Go through the records below and copy out every line that contains the word "derived".

Extracted entries Block Start

-- ==== Sys2Proof/Machine/Flags.lean ====
section
/-! DEFINITION. The flags `INTF` and the interrupt outputs computed from them
(spec/60_exceptions.md R197 to R203). -/

namespace Sys2Proof.Machine

/-- `IntOut(iocon, fa, fb)`: MIRROR is bit 6, ODR bit 2, INTPOL bit 1 (R199; log entry 9). -/
def intOut (iocon fa fb : Byte) : IntPin × IntPin :=
  let mirror := iocon.getLsbD 6
  let odr := iocon.getLsbD 2
  let intpol := iocon.getLsbD 1
  let a := fa != 0x00
  let b := fb != 0x00
  let both := a || b
  let a := if mirror then both else a
  let b := if mirror then both else b
  let mode : PinMode := if odr then .openDrain else .pushPull
  let active := if odr then false else intpol
  ({ mode := mode, level := if a then active else !active },
   { mode := mode, level := if b then active else !active })

/-- `UpdateInt()` (R199). -/
def updateInt (s : State) : State :=
  let o := intOut s.iocon (s.reg .intf .a) (s.reg .intf .b)
  { s with intA := o.1, intB := o.2 }

/-- What a firing source does, shared by PIN and POLL; this block's counterpart of taking an
exception (R202): the flag is set, the outputs follow, nothing else changes. -/
def raiseFlag (p : Pin) (s : State) : State := updateInt (s.setRegBit .intf p true)

/-- A source is enabled: an input pin that is armed (R171, R173, R197, R198). -/
def sourceEnabled (p : Pin) (s : State) : Bool :=
  (s.pin p).dir == .input && s.regBit .gpinten p

end Sys2Proof.Machine
end

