-- ==== Sys2Proof/Machine/Translator.lean ====
section
/-! DEFINITION. The translator: the WR operations that originate requests
(spec/40_register_port.md R121 to R129), and the primitive `RegWrite` (spec/20_memory.md R64). -/

namespace Sys2Proof.Machine

/-- One pin of WR.IODIR: `d` is its bit of `data`, `old` its bit of the byte stored when the event
began (R123, R127). -/
def writeIodirPin (p : Pin) (d old : Level) (s : State) : State :=
  if d != old then
    if d == s.cfg.iodirOut then assign p (.output (s.regBit .olat p)) s
    else assign p (.inNone (s.regBit .gppu p)) s
  else s

/-- One pin of WR.OLAT (R124). -/
def writeOlatPin (p : Pin) (d old : Level) (s : State) : State :=
  if d != old then
    if s.iodirIsOut p then assign p (.output d) s
    else s.setRegBit .olat p d
  else s

/-- One pin of WR.GPPU (R125): `GPINTEN<p>` is read when the loop reaches the pin. -/
def writeGppuPin (p : Pin) (d old : Level) (s : State) : State :=
  if d != old then
    if s.iodirIsOut p then s.setRegBit .gppu p d
    else if s.regBit .gpinten p then assign p (.watch d) s
    else assign p (.inNone d) s
  else s

/-- One pin of WR.GPINTEN (R126): an output pin cannot be armed. -/
def writeGpintenPin (p : Pin) (d old : Level) (s : State) : State :=
  let e := if s.iodirIsOut p then false else d
  if e != old then
    if e then assign p (.watch (s.regBit .gppu p)) s
    else assign p (.inNone (s.regBit .gppu p)) s
  else s

/-- The loop of a translator write: `old` is taken once, before it (R127, R129). -/
def translate (f : Pin → Level → Level → State → State) (x : Port) (data old : Byte) (s : State) : State :=
  forBits (fun n => f (pinOf x n) (bitAt data n) (bitAt old n)) s

/-- The effect of WR.IODIR (R123). -/
def writeIodir (x : Port) (data : Byte) (s : State) : State :=
  translate writeIodirPin x data (s.reg .iodir x) s

/-- The effect of WR.OLAT (R124). -/
def writeOlat (x : Port) (data : Byte) (s : State) : State :=
  translate writeOlatPin x data (s.reg .olat x) s

/-- The effect of WR.GPPU (R125). -/
def writeGppu (x : Port) (data : Byte) (s : State) : State :=
  translate writeGppuPin x data (s.reg .gppu x) s

/-- The effect of WR.GPINTEN (R126). -/
def writeGpinten (x : Port) (data : Byte) (s : State) : State :=
  translate writeGpintenPin x data (s.reg .gpinten x) s

/-- The write rule of each register type (R34). -/
def writeReg (t : RegType) (x : Port) (data : Byte) (s : State) : State :=
  match t with
  | .iodir => writeIodir x data s
  | .ipol => ignoreWrite s
  | .gpinten => writeGpinten x data s
  | .defval => writeDefval x data s
  | .intcon => ignoreWrite s
  | .iocon => ignoreWrite s
  | .gppu => writeGppu x data s
  | .intf => ignoreWrite s
  | .intcap => ignoreWrite s
  | .gpio => ignoreWrite s
  | .olat => writeOlat x data s

/-- `RegWrite(a, v)` (R64): a write to an undefined address changes nothing (R62). -/
def regWrite (a v : Byte) (s : State) : State :=
  match regOfAddr a with
  | some t => writeReg t (portOfAddr a) v s
  | none => s

/-- WR.IODIR (R123). -/
def execWrIodir (x : Port) (data : Byte) (s : State) : Host.Outcome State Fault Refusal :=
  .next (writeIodir x data s)

/-- WR.GPINTEN (R126). -/
def execWrGpinten (x : Port) (data : Byte) (s : State) : Host.Outcome State Fault Refusal :=
  .next (writeGpinten x data s)

/-- WR.GPPU (R125). -/
def execWrGppu (x : Port) (data : Byte) (s : State) : Host.Outcome State Fault Refusal :=
  .next (writeGppu x data s)

/-- WR.OLAT (R124). -/
def execWrOlat (x : Port) (data : Byte) (s : State) : Host.Outcome State Fault Refusal :=
  .next (writeOlat x data s)

end Sys2Proof.Machine
end

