-- ==== Sys2Proof/Certificates/Slice0/Obligations.lean ====
section
/-! DEFINITION. The statements for the provers, from the numbered rules of spec/. Every statement is
about every state, every value of the parameters (`cfg`) and every level on the pads. -/

open Sys2Proof Sys2Proof.Machine

/-! ## The encoding (spec/30_encoding.md) -/

/-- Decoding the encoded word of a well-formed operation gives it back, with every operand at every
value: no bit of an encoding is dropped (sections 2 and 3 of 30_encoding.md). -/
def Obligations.DecodeEncodeRoundTrip : Prop :=
  ∀ i : Instr, i.wellFormed = true → decode (encode i) = i

/-- Every word decodes to a well-formed operation, and encoding that operation gives the word back
but for its ignored bits, which become 0 (30_encoding.md, the derived rule on totality and the rule on
ignored fields; the encoding is the spec's own decision D1). -/
def Obligations.EncodeDecodeKeepsUsedBits : Prop :=
  ∀ w : EventWord, (decode w).wellFormed = true ∧ encode (decode w) = w &&& usedBits w

/-- Two words that agree on the bits that take part in decoding are the same operation (the spec's own
decision D1). -/
def Obligations.IgnoredBitsDoNotDecode : Prop :=
  ∀ w v : EventWord, w &&& usedBits w = v &&& usedBits w → decode v = decode w

/-- The opcode map of class 0 (the spec's own encoding, decisions D1 and D2): each of the 22 defined
addresses, and every address from 0x16. -/
def Obligations.ReadWordsDecodeByAddress : Prop :=
  ∀ w : EventWord, classField w = 0x0 →
    (addrField w = 0x00 → decode w = .rdIodir .a) ∧ (addrField w = 0x01 → decode w = .rdIodir .b) ∧
    (addrField w = 0x02 → decode w = .rdIpol .a) ∧ (addrField w = 0x03 → decode w = .rdIpol .b) ∧
    (addrField w = 0x04 → decode w = .rdGpinten .a) ∧ (addrField w = 0x05 → decode w = .rdGpinten .b) ∧
    (addrField w = 0x06 → decode w = .rdDefval .a) ∧ (addrField w = 0x07 → decode w = .rdDefval .b) ∧
    (addrField w = 0x08 → decode w = .rdIntcon .a) ∧ (addrField w = 0x09 → decode w = .rdIntcon .b) ∧
    (addrField w = 0x0A → decode w = .rdIocon .a) ∧ (addrField w = 0x0B → decode w = .rdIocon .b) ∧
    (addrField w = 0x0C → decode w = .rdGppu .a) ∧ (addrField w = 0x0D → decode w = .rdGppu .b) ∧
    (addrField w = 0x0E → decode w = .rdIntf .a) ∧ (addrField w = 0x0F → decode w = .rdIntf .b) ∧
    (addrField w = 0x10 → decode w = .rdIntcap .a) ∧ (addrField w = 0x11 → decode w = .rdIntcap .b) ∧
    (addrField w = 0x12 → decode w = .rdGpio .a) ∧ (addrField w = 0x13 → decode w = .rdGpio .b) ∧
    (addrField w = 0x14 → decode w = .rdOlat .a) ∧ (addrField w = 0x15 → decode w = .rdOlat .b) ∧
    (0x16 ≤ (addrField w).toNat → decode w = .rdUndef (addrField w))

/-- The opcode map of class 1 (the spec's own encoding, decisions D1 and D2). -/
def Obligations.WriteWordsDecodeByAddress : Prop :=
  ∀ w : EventWord, classField w = 0x1 →
    let v := dataField w
    (addrField w = 0x00 → decode w = .wrIodir .a v) ∧ (addrField w = 0x01 → decode w = .wrIodir .b v) ∧
    (addrField w = 0x02 → decode w = .wrIpol .a v) ∧ (addrField w = 0x03 → decode w = .wrIpol .b v) ∧
    (addrField w = 0x04 → decode w = .wrGpinten .a v) ∧ (addrField w = 0x05 → decode w = .wrGpinten .b v) ∧
    (addrField w = 0x06 → decode w = .wrDefval .a v) ∧ (addrField w = 0x07 → decode w = .wrDefval .b v) ∧
    (addrField w = 0x08 → decode w = .wrIntcon .a v) ∧ (addrField w = 0x09 → decode w = .wrIntcon .b v) ∧
    (addrField w = 0x0A → decode w = .wrIocon .a v) ∧ (addrField w = 0x0B → decode w = .wrIocon .b v) ∧
    (addrField w = 0x0C → decode w = .wrGppu .a v) ∧ (addrField w = 0x0D → decode w = .wrGppu .b v) ∧
    (addrField w = 0x0E → decode w = .wrIntf .a v) ∧ (addrField w = 0x0F → decode w = .wrIntf .b v) ∧
    (addrField w = 0x10 → decode w = .wrIntcap .a v) ∧ (addrField w = 0x11 → decode w = .wrIntcap .b v) ∧
    (addrField w = 0x12 → decode w = .wrGpio .a v) ∧ (addrField w = 0x13 → decode w = .wrGpio .b v) ∧
    (addrField w = 0x14 → decode w = .wrOlat .a v) ∧ (addrField w = 0x15 → decode w = .wrOlat .b v) ∧
    (0x16 ≤ (addrField w).toNat → decode w = .wrUndef (addrField w) v)

/-- The opcode map of classes 2 to 15: the eight kinds of REQ, PIN, POLL, SVC, RESET and the reserved
classes (the spec's own encoding, decision D1). -/
def Obligations.OtherWordsDecodeByClassAndKind : Prop :=
  ∀ w : EventWord,
    let p := pinField w
    let bit8 := w.getLsbD 8
    let u := w.getLsbD 7
    (classField w = 0x2 →
      (kindField w = 0 → decode w = .reqOut p bit8) ∧ (kindField w = 1 → decode w = .reqNone p u) ∧
      (kindField w = 2 → decode w = .reqRead p u) ∧ (kindField w = 3 → decode w = .reqWstate p bit8 u) ∧
      (kindField w = 4 → decode w = .reqWany p u) ∧ (kindField w = 5 → decode w = .reqWspec p bit8 u) ∧
      (kindField w = 6 → decode w = .reqWatch p u) ∧ (kindField w = 7 → decode w = .reqRsvd p)) ∧
    (classField w = 0x3 → decode w = .pin p bit8) ∧
    (classField w = 0x4 → decode w = .poll p) ∧
    (classField w = 0x5 → decode w = .svc (if bit8 then .b else .a)) ∧
    (classField w = 0x6 → decode w = .reset) ∧
    (7 ≤ (classField w).toNat → decode w = .rsvdClass (classField w))

/-- Words that the spec writes out, in the examples of its operation rules and in its derived vectors,
decode to the operations it says they are (the encoding is the spec's own decision D1). -/
def Obligations.ExampleWordsDecode : Prop :=
  decode 0x23100 = .reqOut 3 true ∧ decode 0x24280 = .reqNone 4 true ∧ decode 0x26400 = .reqRead 6 false ∧
  decode 0x20700 = .reqWstate 0 true false ∧ decode 0x22800 = .reqWany 2 false ∧
  decode 0x25A00 = .reqWspec 5 false false ∧ decode 0x28C00 = .reqWatch 8 false ∧ decode 0x2FF80 = .reqRsvd 15 ∧
  decode 0x32100 = .pin 2 true ∧ decode 0x41000 = .poll 1 ∧ decode 0x50100 = .svc .b ∧ decode 0x60000 = .reset ∧
  decode 0x81200 = .rsvdClass 8 ∧ decode 0x01200 = .rdGpio .a ∧ decode 0x0FF00 = .rdUndef 0xFF ∧
  decode 0x107A5 = .wrDefval .b 0xA5 ∧ decode 0x10B42 = .wrIocon .b 0x42 ∧ decode 0x11655 = .wrUndef 0x16 0x55

/-! ## The step -/

/-- A step takes the oldest event word, decodes it and runs the operation it decodes to, on the state
without that word and with no byte returned yet; with no word to take the state stays (log entries 1
to 3: the inbox, the idle step and `ret` are the model's). -/
def Obligations.StepRunsDecodedWord : Prop :=
  ∀ (s : State),
    (∀ (w : EventWord) (rest : List EventWord), s.inbox = w :: rest →
      step s = exec (decode w) { s with inbox := rest, ret := none }) ∧
    (s.inbox = [] → step s = .next s)

/-- No event faults, stops the block or is refused (60_exceptions.md, first rule). -/
def Obligations.EveryEventHasANextState : Prop :=
  (∀ (i : Instr) (s : State), ∃ t, exec i s = .next t) ∧ (∀ s : State, ∃ t, step s = .next t)

/-- The RD event of every address is the primitive `RegRead` of that address, whatever its ignored
bits: its byte is returned and its state left. -/
def Obligations.ReadEventIsRegRead : Prop :=
  ∀ (a ignored : Byte) (s : State),
    exec (decode (formatA 0x0 a ignored)) s = .next { (regRead a s).2 with ret := some (regRead a s).1 }

/-- The WR event of every address and byte is the primitive `RegWrite`. -/
def Obligations.WriteEventIsRegWrite : Prop :=
  ∀ (a v : Byte) (s : State), exec (decode (formatA 0x1 a v)) s = .next (regWrite a v s)

/-! ## Register reads -/

/-- RD.IPOL and RD.INTCON return 0x00 whatever was written and change nothing else. -/
def Obligations.FixedRegistersReadZero : Prop :=
  (∀ w : EventWord, classField w = 0x0 → (addrField w).extractLsb' 1 7 = 1 →
    decode w = .rdIpol (Port.ofBit ((addrField w).getLsbD 0))) ∧
  (∀ w : EventWord, classField w = 0x0 → (addrField w).extractLsb' 1 7 = 4 →
    decode w = .rdIntcon (Port.ofBit ((addrField w).getLsbD 0))) ∧
  (∀ (x : Port) (s : State),
    exec (.rdIpol x) s = .next { s with ret := some 0x00 } ∧
    exec (.rdIntcon x) s = .next { s with ret := some 0x00 })

/-- RD.IODIR, RD.GPINTEN, RD.DEFVAL, RD.GPPU, RD.INTF and RD.OLAT return the stored byte of the port
and change nothing else; in particular reading `INTF` clears no flag. -/
def Obligations.StoredRegistersRead : Prop :=
  ∀ (s : State),
    (exec (.rdIodir .a) s = .next { s with ret := some s.portA.iodir } ∧
     exec (.rdIodir .b) s = .next { s with ret := some s.portB.iodir }) ∧
    (exec (.rdGpinten .a) s = .next { s with ret := some s.portA.gpinten } ∧
     exec (.rdGpinten .b) s = .next { s with ret := some s.portB.gpinten }) ∧
    (exec (.rdDefval .a) s = .next { s with ret := some s.portA.defval } ∧
     exec (.rdDefval .b) s = .next { s with ret := some s.portB.defval }) ∧
    (exec (.rdGppu .a) s = .next { s with ret := some s.portA.gppu } ∧
     exec (.rdGppu .b) s = .next { s with ret := some s.portB.gppu }) ∧
    (exec (.rdIntf .a) s = .next { s with ret := some s.portA.intf } ∧
     exec (.rdIntf .b) s = .next { s with ret := some s.portB.intf }) ∧
    (exec (.rdOlat .a) s = .next { s with ret := some s.portA.olat } ∧
     exec (.rdOlat .b) s = .next { s with ret := some s.portB.olat })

Extracted entries Block End

:: Solved exercise ::
but for its ignored bits, which become 0 (30_encoding.md, the derived rule on totality and the rule on
/-- Words that the spec writes out, in the examples of its operation rules and in its derived vectors,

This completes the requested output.